I have been training for an upcoming race.  Just writing this sentence is surreal.

It is safe to say that for the first part of my life, I disdained sport and athletics.  I was a happy bookworm and had no interest in sweating or breathing hard.  I dreaded P.E. in high school and routinely irritated gym teachers by my refusal to participate in any meaningful way.  In college, I passed the mandatory swimming test and fulfilled my gym requirement by taking Modern Dance, which I very much enjoyed but which just barely qualified as exertion.

In my thirties, after I had children, I realized Something Had to Be Done, so I began working out regularly in a gym.  For the first time, I fell a little bit in love with exercise.  I learned how to lift weights, how to do proper crunches, how to lunge and squat.  I saw results.  I liked feeling fit and strong.
 
But still I avoided doing much cardio.

Now, some twenty years later, I have embraced it.  The reasons are health-related, unimportant to anyone but me.  It has taken me several years to realize that running and spin classes are some of the happiest hours of my day.  I sweat buckets.  I heave and pant.  And it feels great.

I decided to run San Francisco’s Bay to Breakers several months ago and have been running regularly, upping my distances, improving my splits.  I’ve got a sore tendon in my foot that may cause some problems, but I’m still hopeful that I will make the race.  I will report on it if I do.

This afternoon, I was thinking about how all of this relates to writing.  I imagined crafting some clever sentences about how the two efforts demand similar discipline and a similar approach to setbacks and disappointments.  But in thinking about it, I came to the conclusion that this is pretty self-evident.

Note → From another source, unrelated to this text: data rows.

-- ==== Sys2Proof/Machine/AmmxArith.lean ====
section
/-!
DEFINITION. The AMMX instructions that compute lane by lane into a register: classes L, R4 and P
(rules R105, R220 to R223; 42_ammx_1.md, 43_ammx_2.md). No flag changes (rule R220).
-/

namespace Sys2Proof.Machine

/-- A class L operation: `a` is the `<vea>` operand, `bv` is `R5[B:b]`, the result goes to all of `R5[D:d]`
(rule R105). -/
def classL (f : QWord → QWord → QWord) (vea : Vea) (b d : Reg5) (s : State) : Res State :=
  let l := veaAt vea s
  finish (ammxBytes vea) <|
    andThen (readLoc .q l) fun a => .next (l.st.setQuad (.d d) (f a (l.st.quad (.d b))))

/-- A class L operation with the pair `d:d+1` as destination (rules R105, R222). -/
def classLPair (f g : QWord → QWord → QWord) (vea : Vea) (b d : Reg5) (s : State) : Res State :=
  let l := veaAt vea s
  finish (ammxBytes vea) <|
    andThen (readLoc .q l) fun a =>
      let bv := l.st.quad (.d b)
      .next ((l.st.setQuad (.d d) (f a bv)).setQuad (.d (d + 1)) (g a bv))

/-- BFLYB (rule R226). -/
def execBflyb (vea : Vea) (b d : Reg5) (s : State) : Res State :=
  classLPair (zipB fun a b => b + a) (zipB fun a b => b - a) vea b d s

/-- BFLYW (rule R227). -/
def execBflyw (vea : Vea) (b d : Reg5) (s : State) : Res State :=
  classLPair (zipW fun a b => b + a) (zipW fun a b => b - a) vea b d s

/-- BSEL: masked bits come from the `<vea>`, the others stay as they are in `d` (rule R229). -/
def execBsel (vea : Vea) (b d : Reg5) (s : State) : Res State :=
  let l := veaAt vea s
  finish (ammxBytes vea) <|
    andThen (readLoc .q l) fun a =>
      let m := l.st.quad (.d b)
      .next (l.st.setQuad (.d d) ((a &&& m) ||| (l.st.quad (.d d) &&& ~~~m)))

/-- C2P (rule R231). -/
def execC2p (vea : Vea) (d : Reg5) (s : State) : Res State := classL (fun a _ => c2pVec a) vea 0 d s

/-- LSLQ: the count is the `<vea>` operand modulo 64 (rule R236). -/
def execLslq (vea : Vea) (b d : Reg5) (s : State) : Res State :=
  classL (fun a b => b <<< (a.toNat % 64)) vea b d s

/-- LSRQ (rule R237). -/
def execLsrq (vea : Vea) (b d : Reg5) (s : State) : Res State :=
  classL (fun a b => b >>> (a.toNat % 64)) vea b d s

/-- The register `i` of the group of four of class R4: `R5[A:aa:00]` and the three after it (rule R105). -/
def groupReg (grp : BitVec 3) (i : BitVec 2) : RegName := .d (grp ++ i)

/-- MINTERM (rule R239). -/
def execMinterm (grp : BitVec 3) (d : Reg5) (s : State) : Res State :=
  finish 4 <| .next <| s.setQuad (.d d) <|
    mintermVec (s.quad (groupReg grp 0)) (s.quad (groupReg grp 1)) (s.quad (groupReg grp 2))
      ((s.quad (groupReg grp 3)).extractLsb' 0 8)

/-- TRANSHI and TRANSLO: two columns of the matrix whose rows are the group (rules R303, R304). -/
def transpose (i j : Nat) (grp : BitVec 3) (d : Reg5) (s : State) : Res State :=
  let col (i : Nat) : QWord :=
    column i (s.quad (groupReg grp 0)) (s.quad (groupReg grp 1)) (s.quad (groupReg grp 2)) (s.quad (groupReg grp 3))
  finish 4 (.next ((s.setQuad (.d d) (col i)).setQuad (.d (d + 1)) (col j)))

/-- TRANSHI (rule R303). -/
def execTranshi (grp : BitVec 3) (d : Reg5) (s : State) : Res State := transpose 0 1 grp d s

/-- TRANSLO (rule R304). -/
def execTranslo (grp : BitVec 3) (d : Reg5) (s : State) : Res State := transpose 2 3 grp d s

/-- UNPACK1632 (rule R306). -/
def execUnpack1632 (vea : Vea) (d : Reg5) (s : State) : Res State :=
  classLPair (fun a _ => unpack565 (laneW a 0) ++ unpack565 (laneW a 1))
    (fun a _ => unpack565 (laneW a 2) ++ unpack565 (laneW a 3)) vea 0 d s

/-- VPERM (rule R310). -/
def execVperm (a b d : Reg5) (sel : Long) (s : State) : Res State :=
  finish 8 (.next (s.setQuad (.d d) (vpermVec (s.quad (.d a)) (s.quad (.d b)) sel)))

/-- PADDB (rule R244). -/
def execPaddb (vea : Vea) (b d : Reg5) (s : State) : Res State :=
  classL (zipB fun a b => a + b) vea b d s

/-- PADDW (rule R245). -/
def execPaddw (vea : Vea) (b d : Reg5) (s : State) : Res State :=
  classL (zipW fun a b => a + b) vea b d s

/-- PADDUSB (rule R246). -/
def execPaddusb (vea : Vea) (b d : Reg5) (s : State) : Res State :=
  classL (zipB fun a b => satU8 ((a.toNat + b.toNat : Nat) : Int)) vea b d s

/-- PADDUSW (rule R247). -/
def execPaddusw (vea : Vea) (b d : Reg5) (s : State) : Res State :=
  classL (zipW fun a b => satU16 ((a.toNat + b.toNat : Nat) : Int)) vea b d s

/-- PAND (rule R249). -/
def execPand (vea : Vea) (b d : Reg5) (s : State) : Res State :=
  classL (fun a b => a &&& b) vea b d s

/-- PANDN (rule R250). -/
def execPandn (vea : Vea) (b d : Reg5) (s : State) : Res State :=
  classL (fun a b => ~~~a &&& b) vea b d s

/-- PAVGB (rule R252). -/
def execPavgb (vea : Vea) (b d : Reg5) (s : State) : Res State :=
  classL (zipB avgB) vea b d s

/-- PCMPEQB (rule R255). -/
def execPcmpeqb (vea : Vea) (b d : Reg5) (s : State) : Res State :=
  classL (zipB fun a b => maskB (b == a)) vea b d s

/-- PCMPHIB (rule R256). -/
def execPcmphib (vea : Vea) (b d : Reg5) (s : State) : Res State :=
  classL (zipB fun a b => maskB (decide (a.toNat < b.toNat))) vea b d s

/-- PCMPGEB (rule R257). -/
def execPcmpgeb (vea : Vea) (b d : Reg5) (s : State) : Res State :=
  classL (zipB fun a b => maskB (decide (a.toInt ≤ b.toInt))) vea b d s

/-- PCMPGTB (rule R258). -/
def execPcmpgtb (vea : Vea) (b d : Reg5) (s : State) : Res State :=
  classL (zipB fun a b => maskB (decide (a.toInt < b.toInt))) vea b d s

/-- PCMPEQW (rule R259). -/
def execPcmpeqw (vea : Vea) (b d : Reg5) (s : State) : Res State :=
  classL (zipW fun a b => maskW (b == a)) vea b d s

/-- PCMPHIW (rule R260). -/
def execPcmphiw (vea : Vea) (b d : Reg5) (s : State) : Res State :=
  classL (zipW fun a b => maskW (decide (a.toNat < b.toNat))) vea b d s

/-- PCMPGEW (rule R261). -/
def execPcmpgew (vea : Vea) (b d : Reg5) (s : State) : Res State :=
  classL (zipW fun a b => maskW (decide (a.toInt ≤ b.toInt))) vea b d s

/-- PCMPGTW (rule R262). -/
def execPcmpgtw (vea : Vea) (b d : Reg5) (s : State) : Res State :=
  classL (zipW fun a b => maskW (decide (a.toInt < b.toInt))) vea b d s

/-- PEOR (rule R265). -/
def execPeor (vea : Vea) (b d : Reg5) (s : State) : Res State :=
  classL (fun a b => a ^^^ b) vea b d s

/-- PMAXSB (rule R270). -/
def execPmaxsb (vea : Vea) (b d : Reg5) (s : State) : Res State :=
  classL (zipB fun a b => if b.toInt ≤ a.toInt then a else b) vea b d s

/-- PMAXUB (rule R271). -/
def execPmaxub (vea : Vea) (b d : Reg5) (s : State) : Res State :=
  classL (zipB fun a b => if b.toNat ≤ a.toNat then a else b) vea b d s

/-- PMAXSW (rule R272). -/
def execPmaxsw (vea : Vea) (b d : Reg5) (s : State) : Res State :=
  classL (zipW fun a b => if b.toInt ≤ a.toInt then a else b) vea b d s

/-- PMAXUW (rule R273). -/
def execPmaxuw (vea : Vea) (b d : Reg5) (s : State) : Res State :=
  classL (zipW fun a b => if b.toNat ≤ a.toNat then a else b) vea b d s

/-- PMINSB (rule R275). -/
def execPminsb (vea : Vea) (b d : Reg5) (s : State) : Res State :=
  classL (zipB fun a b => if a.toInt ≤ b.toInt then a else b) vea b d s

/-- PMINUB (rule R276). -/
def execPminub (vea : Vea) (b d : Reg5) (s : State) : Res State :=
  classL (zipB fun a b => if a.toNat ≤ b.toNat then a else b) vea b d s

/-- PMINSW (rule R277). -/
def execPminsw (vea : Vea) (b d : Reg5) (s : State) : Res State :=
  classL (zipW fun a b => if a.toInt ≤ b.toInt then a else b) vea b d s

/-- PMINUW (rule R278). -/
def execPminuw (vea : Vea) (b d : Reg5) (s : State) : Res State :=
  classL (zipW fun a b => if a.toNat ≤ b.toNat then a else b) vea b d s

/-- PMUL88 (rule R281). -/
def execPmul88 (vea : Vea) (b d : Reg5) (s : State) : Res State :=
  classL (zipW fun a b => (product a b).extractLsb' 8 16) vea b d s

/-- PMULH (rule R282). -/
def execPmulh (vea : Vea) (b d : Reg5) (s : State) : Res State :=
  classL (zipW fun a b => (product a b).extractLsb' 16 16) vea b d s

/-- PMULL (rule R283). -/
def execPmull (vea : Vea) (b d : Reg5) (s : State) : Res State :=
  classL (zipW fun a b => (product a b).extractLsb' 0 16) vea b d s

/-- PMULA (rule R285). -/
def execPmula (vea : Vea) (b d : Reg5) (s : State) : Res State :=
  classL (pmulaVec) vea b d s

/-- POR (rule R287). -/
def execPor (vea : Vea) (b d : Reg5) (s : State) : Res State :=
  classL (fun a b => a ||| b) vea b d s

/-- PSUBB (rule R289). -/
def execPsubb (vea : Vea) (b d : Reg5) (s : State) : Res State :=
  classL (zipB fun a b => b - a) vea b d s

/-- PSUBW (rule R290). -/
def execPsubw (vea : Vea) (b d : Reg5) (s : State) : Res State :=
  classL (zipW fun a b => b - a) vea b d s

/-- PSUBUSB (rule R291). -/
def execPsubusb (vea : Vea) (b d : Reg5) (s : State) : Res State :=
  classL (zipB fun a b => satU8 ((b.toNat : Int) - a.toNat)) vea b d s

/-- PSUBUSW (rule R292). -/
def execPsubusw (vea : Vea) (b d : Reg5) (s : State) : Res State :=
  classL (zipW fun a b => satU16 ((b.toNat : Int) - a.toNat)) vea b d s

end Sys2Proof.Machine
end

Here’s the bottom line: serious exercise demands that you get off your ass and do it.  Every day.  Even when it’s raining.  Even when you would rather be watching Shahs of Sunset or having lunch at Gayle’s with a friend or buying new sunglasses.  Even when you are sad.  Even when dinner needs to get shopped for and made.  Even when there is no time in the day, not a second, that isn’t already accounted for.

Serious writing demands exactly the same thing, except you have to sit your ass down to do it.  And I would add that it must be done even when no one is paying you to do it, which is what you always assumed someone would do.


I wish there were another way.  I wish it were easy.  But there isn’t, and it’s not.